I stepped closer to Jackie, spoke in a voice only he could hear.

“I wish you were right. Uncle Jack doesn’t like me. I think he wants to kill me or something. If I tell Momma or Daddy, it’ll just cause trouble for all of us. I wish we didn’t have to go back there.”

“You’re stupid!” Jackie said with sudden vehemence. “Uncle Jack is my fav’rite person in the whole wide world!”

“Tommy, get your brothers. Let’s go now.” Momma was lifting Lily from the merry-go-round as Phillip skittered toward the center of the wobbly disc.

“I ain’t goin’!” he cried defiantly. “I wanna play! Tommy’s pushin’ us. We’re havin’ fun.”

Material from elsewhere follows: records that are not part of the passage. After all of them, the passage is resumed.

/-- A control and status register as read; none where there is none. -/
def Hart.read (h : Hart) (i lines cycle n : Nat) : Option Word :=
  match n with
  | 0x001 => some (h.raw 3 &&& 0x1F)
  | 0x002 => some (h.raw 3 >>> 5)
  | 0x003 => some (h.raw 3)
  | 0x100 => some (h.mstatus &&& (sstatusMask ||| 0x8000000200000000))
  | 0x104 => some (h.raw 0x304 &&& h.raw 0x303)
  | 0x144 => some (h.mip lines &&& h.raw 0x303)
  | 0x300 => some h.mstatus
  | 0x301 => some 0x800000000014112D
  | 0x344 => some (h.mip lines)
  | 0xF14 => some (BitVec.ofNat 64 i)
  | 0xB00 | 0xC00 => some (h.raw 0xB00 + BitVec.ofNat 64 cycle)
  | 0xC01 => some (BitVec.ofNat 64 cycle)
  | 0xB02 | 0xC02 => some (h.raw 0xB02)
  | _ =>
    if isZeroCsr n then some 0
    else if isPlainCsr n || isPmpCfg n || isPmpAddr n || [0x105, 0x106, 0x141, 0x302, 0x303, 0x304, 0x305, 0x306, 0x341].contains n then some (h.raw n)
    else none

/-- A pmpcfg register as written: locked entries stay, and write without read is no right. -/
def pmpWritten (old v : Word) : Word :=
  let byte (k : Nat) : Nat :=
    let o := wfld old (8 * k) 8
    let x := wfld v (8 * k) 8
    if o.testBit 7 then o else (x - x / 32 % 4 * 32) - (if x % 4 = 2 then 2 else 0)
  BitVec.ofNat 64 (((List.range 8).map (fun k => byte k * 2 ^ (8 * k))).foldl (· + ·) 0)

/-- Whether a pmpaddr register is locked: by its own entry, or by the next one as the bottom of its range. -/
def Hart.pmpLocked (h : Hart) (i : Nat) : Bool :=
  (h.pmpCfg i).testBit 7 || (decide (i < 15) && (h.pmpCfg (i + 1)).testBit 7 && h.pmpCfg (i + 1) / 8 % 4 == 1)

/-- The bits of `v` that a mask lets through, over `old`. -/
def merged (old v mask : Word) : Word := (old &&& ~~~mask) ||| (v &&& mask)

/-- Writes mstatus; a previous level that is none stays as it was. -/
def Hart.writeStatus (h : Hart) (v mask : Word) : Hart :=
  let v := if wfld v 11 2 = 2 then withFld v 11 2 (wfld (h.raw 0x300) 11 2) else v
  h.hold 0x300 (merged (h.raw 0x300) v (mask &&& mstatusMask))

/-- Writes a control and status register. -/
def Hart.write (h : Hart) (cycle n : Nat) (v : Word) : Hart :=
  match n with
  | 0x001 => (h.hold 3 (merged (h.raw 3) v 0x1F)).setStatus 13 2 3
  | 0x002 => (h.hold 3 (merged (h.raw 3) (v <<< 5) 0xE0)).setStatus 13 2 3
  | 0x003 => (h.hold 3 (v &&& 0xFF)).setStatus 13 2 3
  | 0x100 => h.writeStatus v sstatusMask
  | 0x300 => h.writeStatus v mstatusMask
  | 0x104 => h.hold 0x304 (merged (h.raw 0x304) v (h.raw 0x303))
  | 0x144 => h.hold 0x344 (merged (h.raw 0x344) v (h.raw 0x303 &&& 2))
  | 0x302 => h.hold n (v &&& 0xB3FF)
  | 0x303 => h.hold n (v &&& 0x222)
  | 0x304 => h.hold n (v &&& 0xAAA)
  | 0x344 => h.hold n (merged (h.raw n) v 0x222)
  | 0x105 | 0x305 => h.hold n (v &&& ~~~2)
  | 0x106 | 0x306 => h.hold n (v &&& 7)
  | 0x141 | 0x341 => h.hold n (v &&& ~~~1)
  | 0xB00 => h.hold n (v - BitVec.ofNat 64 cycle)
  | 0xB02 => h.hold n v
  | _ =>
    if isPlainCsr n then h.hold n v
    else if isPmpCfg n then h.hold n (pmpWritten (h.raw n) v)
    else if isPmpAddr n then (if h.pmpLocked (n - 0x3B0) then h else h.hold n (v &&& 0x3FFFFFFFFFFFFF))
    else h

“I’ll get ‘im!” Jackie abandoned his kicking stone and headed for his younger brother.

“Oh, no, you don’t!” Momma held Lily on her hip and clamped Jackie’s scrawny neck with her free hand. He stopped in his tracks and turned red in the face. “Tommy, you get Phillip. Jackie, help me with these bags.”

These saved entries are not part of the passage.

/-! ### The copy engine and the collective engine -/

/-- 10 R236-R248: a transfer whose operands are legal issues at once, at the cost of its bytes, and stays in flight with what its operands
say; a push or pop takes a slot of its stream, the next one
but where claims have been undone, which is the model's choice (log entry 71); a recorded fetch-and-add joins the mark's; a reduction adds a filled slot into local data and
releases it. A length of 0 does nothing. -/
def Obligations.CopyForms : Prop :=
  ∀ (s : State) (r : Rec) (gd : Guard) (d a l : Nat), s.engineRuns r → (s.stream s.agent).guardOn r gd = true →
    let c := s.agent.ctx
    let x := s.stream s.agent
    let op (k : Nat) : Word := x.a.getD k 0
    let n := (op l).toNat
    let count (on : Bool) (k : Nat) : Nat := if on && r.bbv then x.counted + k else x.counted
    let issues (i : Instr) (cost bytes : Nat) (on : Bool) (staged : List Staged) (t : Transfer) : Prop :=
      ∃ u : State, exec i s = .next (u.issued cost)
        ∧ u.stream s.agent = { x with transfers := x.transfers ++ [t], staged := x.staged ++ staged, counted := count on bytes }
        ∧ (∀ y, y ≠ s.agent → u.stream y = s.stream y) ∧ u.nextId = s.nextId + 1
        ∧ { u with streams := s.streams, nextId := s.nextId, gallery := s.gallery } = s
    let blank (k : TKind) (n : Nat) : Transfer := ⟨s.nextId, k, 0, 0, false, false, n, 0, 1, 0, (0, 0, 0), [], [], [], false, false, [], none, x.epc⟩
    let cost (n : Nat) : Nat := max 1 ((n + 63) / 64)
    let win (v : Word) : Nat := (v.toNat % 2 ^ 32 - 0x80000000) / 0x08000000
    let off (v : Word) : Nat := v.toNat % 0x08000000
    let goal (w o : Nat) : Target := let y := s.window c.die w; ⟨y.tpkg, y.tdie, y.tbase + o, y.key⟩
    let plain (z : StreamSt) : Prop := z.voids = [] ∧ ∀ y ∈ z.claims ++ z.pops, y.2.isBack = false ∧ y.2.isLoose = false ∧ y.2 ≠ .void
    let loan (v : Word) (es : Nat) : Prop := v.toNat % 2 ^ 32 % es = 0 ∧ 0x80000000 ≤ v.toNat % 2 ^ 32
    (∀ dst src p q e b, p < 2 → q < 2 → e < 4 → 0 < n → n ≤ 2 ^ 24 → n % 2 ^ e = 0 →
      s.cxRange c (p == 1) (op d) (2 ^ e) n = .ok dst →
      (s.cxRange c (q == 1) (op a) (2 ^ e) n = .ok src → (p = q → dst + n ≤ src ∨ src + n ≤ dst) →
        issues (.cmov gd d a l p q e) (cost n) n true []
          { blank .cmov n with dst := dst, src := src, dstS := p == 1, srcS := q == 1, es := 2 ^ e })
      ∧ issues (.cfil gd d l b p e) (cost n) n true [] { blank .cfil n with dst := dst, dstS := p == 1, es := 2 ^ e, val := op b })
    ∧ (n = 0 → ∀ p q e b, ∀ i ∈ [Instr.cmov gd d a l p q e, .cfil gd d l b p e, .xsnd gd d a l q, .xbcs gd p d a l, .xgat gd d a l],
        exec i s = .next (s.issued 1))
    ∧ (r.fov = true → exec (.cfol gd) s = .next ((s.setStream s.agent { x with armed := true }).issued 1))
    ∧ (∀ ep z at_, s.endpoint c true ep = some z → s.cxRange c true (op a) 512 (2 ^ z.slog) = .ok at_ → s.stalled z = false →
        (z.mayClaim (s.whoIs c) = true → let k := (z.claim (s.whoIs c)).1
          issues (.cpush gd ep a) (cost (2 ^ z.slog)) 0 false [.push z.launch z.idx k]
            { blank .cpush (2 ^ z.slog) with src := at_, srcS := true, slot := (z.launch, z.idx, k) }
          ∧ (plain z → k = z.prod))
        ∧ (plain z → (z.mayClaim (s.whoIs c) = true ↔ 0 < z.free))
        ∧ (z.mayClaim (s.whoIs c) = false → exec (.cpush gd ep a) s = .next (s.setStream s.agent { x with wait := .stream ep })))
    ∧ (∀ ep z at_, s.endpoint c false ep = some z → s.cxRange c true (op a) 512 (2 ^ z.slog) = .ok at_ → s.stalled z = false →
        (s.order = {} → z.mayPop (s.whoIs c) = true → let k := (z.pop (s.whoIs c)).1
          issues (.cpop gd ep a) (cost (2 ^ z.slog)) (2 ^ z.slog) true [.pop z.launch z.idx k]
            { blank .cpop (2 ^ z.slog) with dst := at_, dstS := true, slot := (z.launch, z.idx, k) }
          ∧ (plain z → k = z.cons))
        ∧ (plain z → (z.mayPop (s.whoIs c) = true ↔ 0 < z.filled))
        ∧ (z.mayPop (s.whoIs c) = false → exec (.cpop gd ep a) s = .next (s.setStream s.agent { x with wait := .stream ep })))
    ∧ (∀ src q, q < 2 → 0 < n → n ≤ 2 ^ 24 → n % 8 = 0 → s.cxRange c (q == 1) (op a) 8 n = .ok src → loan (op d) 8 →
        s.sendOk c (win (op d)) (off (op d)) n = true →
          issues (.xsnd gd d a l q) (cost n) n true []
            { blank .xsnd n with src := src, srcS := q == 1, win := win (op d), dst := off (op d), targets := [goal (win (op d)) (off (op d))] })
    ∧ (∀ p src, 0 < n → n ≤ 2 ^ 24 → n % 8 = 0 → s.cxRange c true (op a) 8 n = .ok src → (op d).toNat % 8 = 0 →
        s.groupOk c.die p (s.asid c) = true → (∀ m ∈ s.members c.die p, (op d).toNat % 2 ^ 32 + n ≤ m.size) →
          issues (.xbcs gd p d a l) (cost (n * (s.members c.die p).length)) (n * (s.members c.die p).length) true []
            { blank .xbcs n with src := src, srcS := true, win := 16 + p, dst := (op d).toNat % 2 ^ 32,
                                 targets := (s.members c.die p).map (fun m => ⟨m.tpkg, m.tdie, m.sbase + (op d).toNat % 2 ^ 32, 0⟩) })
    ∧ (∀ dst, 0 < n → n ≤ 2 ^ 24 → n % 8 = 0 → s.cxRange c true (op d) 8 n = .ok dst → loan (op a) 8 →
        s.windowOk c (win (op a)) (off (op a)) n true false = true → (∀ t ∈ x.transfers, t.id < s.nextId) →
          ∃ (u : State) (t : Transfer), exec (.xgat gd d a l) s = .next (u.issued (cost n)) ∧ u.mem = s.mem
            ∧ (u.stream s.agent).transfers = x.transfers ++ [t] ∧ t.kind = .xgat ∧ t.dst = dst ∧ t.dstS = true ∧ t.src = (op a).toNat % 2 ^ 32 - 0x80000000
            ∧ t.targets = [goal (win (op a)) (off (op a))] ∧ t.win = win (op a) ∧ t.n = n ∧ (u.stream s.agent).counted = count true n
            ∧ (t.pieces.map (fun p => p.data.length)).sum + (t.want.map Prod.snd).sum = n)
    ∧ (∀ v o z old, let b := if z = 1 then 8 else 4
        z < 2 → loan (op d) b → s.windowOk c (win (op d)) (off (op d)) b true true = true → s.cxRange c true (op o) b b = .ok old →
        x.xcads.length < 32 →
          let q : Xcad := ⟨win (op d), off (op d), goal (win (op d)) (off (op d)), b, BitVec.ofNat 64 ((op v).toNat % 2 ^ (8 * b)), old, none, none⟩
          exec (.xcad gd d v o z) s = .next ((s.setStream s.agent { x with counted := count true b, xcads := x.xcads ++ [q] }).issued 1))
    ∧ (s.strict → ∀ h ty key dst task, let z := pailSize (s.word (key + 3))
        let src := s.pailSlot key 1 0
        let ss := s.sAddrs c src z
        let ds := s.sAddrs c dst z
        ty < 4 → s.agent.kind = .xe → s.pail c (r.h.getD h 0) = .ok key → s.failedWord s.agent ((List.range 4).map (key + ·)) = none →
        s.cxRange c true (op d) (redSize ty) z = .ok dst → s.task c = some task → (s.word (task.countKey c.die 4)).toNat ≤ task.p.getD 4 0 → 1 ≤ semCount (s.word key) →
        x.transfers = [] → s.spanMoving c (some (true, dst)) z = false → s.spanMoving c (some (true, src)) z = false → s.Sound ss → s.Sound ds →
        ds.Nodup →
          ∃ u : State, exec (.xred gd d h ty) s = .next (u.issued (cost z)) ∧ (∀ y, y ∉ ds → u.rd y = s.rd y)
            ∧ (∀ y ∈ ds.zip (redBytes ty z (ss.map s.rd) (ds.map s.rd)), u.rd y.1 = y.2)
            ∧ semCount (u.word key) = semCount (s.word key) - 1 ∧ (∀ y, y ≠ key → y ≠ key + 2 → u.word y = s.word y)
            ∧ (u.stream s.agent).staged = x.staged ++ [.release (r.h.getD h 0) 1 (wfld (s.word (key + 2)) 8 8) true] ∧ (u.stream s.agent).counted = count true z)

My mouth dropped open as I chased a giggling Phillip across the iron deck of the merry-go-round. Out of the corner of my eye I saw Jackie struggling with a bulging green plastic suitcase. Its broken zipper hung down and it was lashed together with the tattered remnants of an old housecoat belt. Jackie must be right, I thought. There were two more bags at Momma's feet. I wondered how she’d managed to carry all three.

“Phillip!” she spat, with iron in her voice, “Go to your brother and I mean right now!”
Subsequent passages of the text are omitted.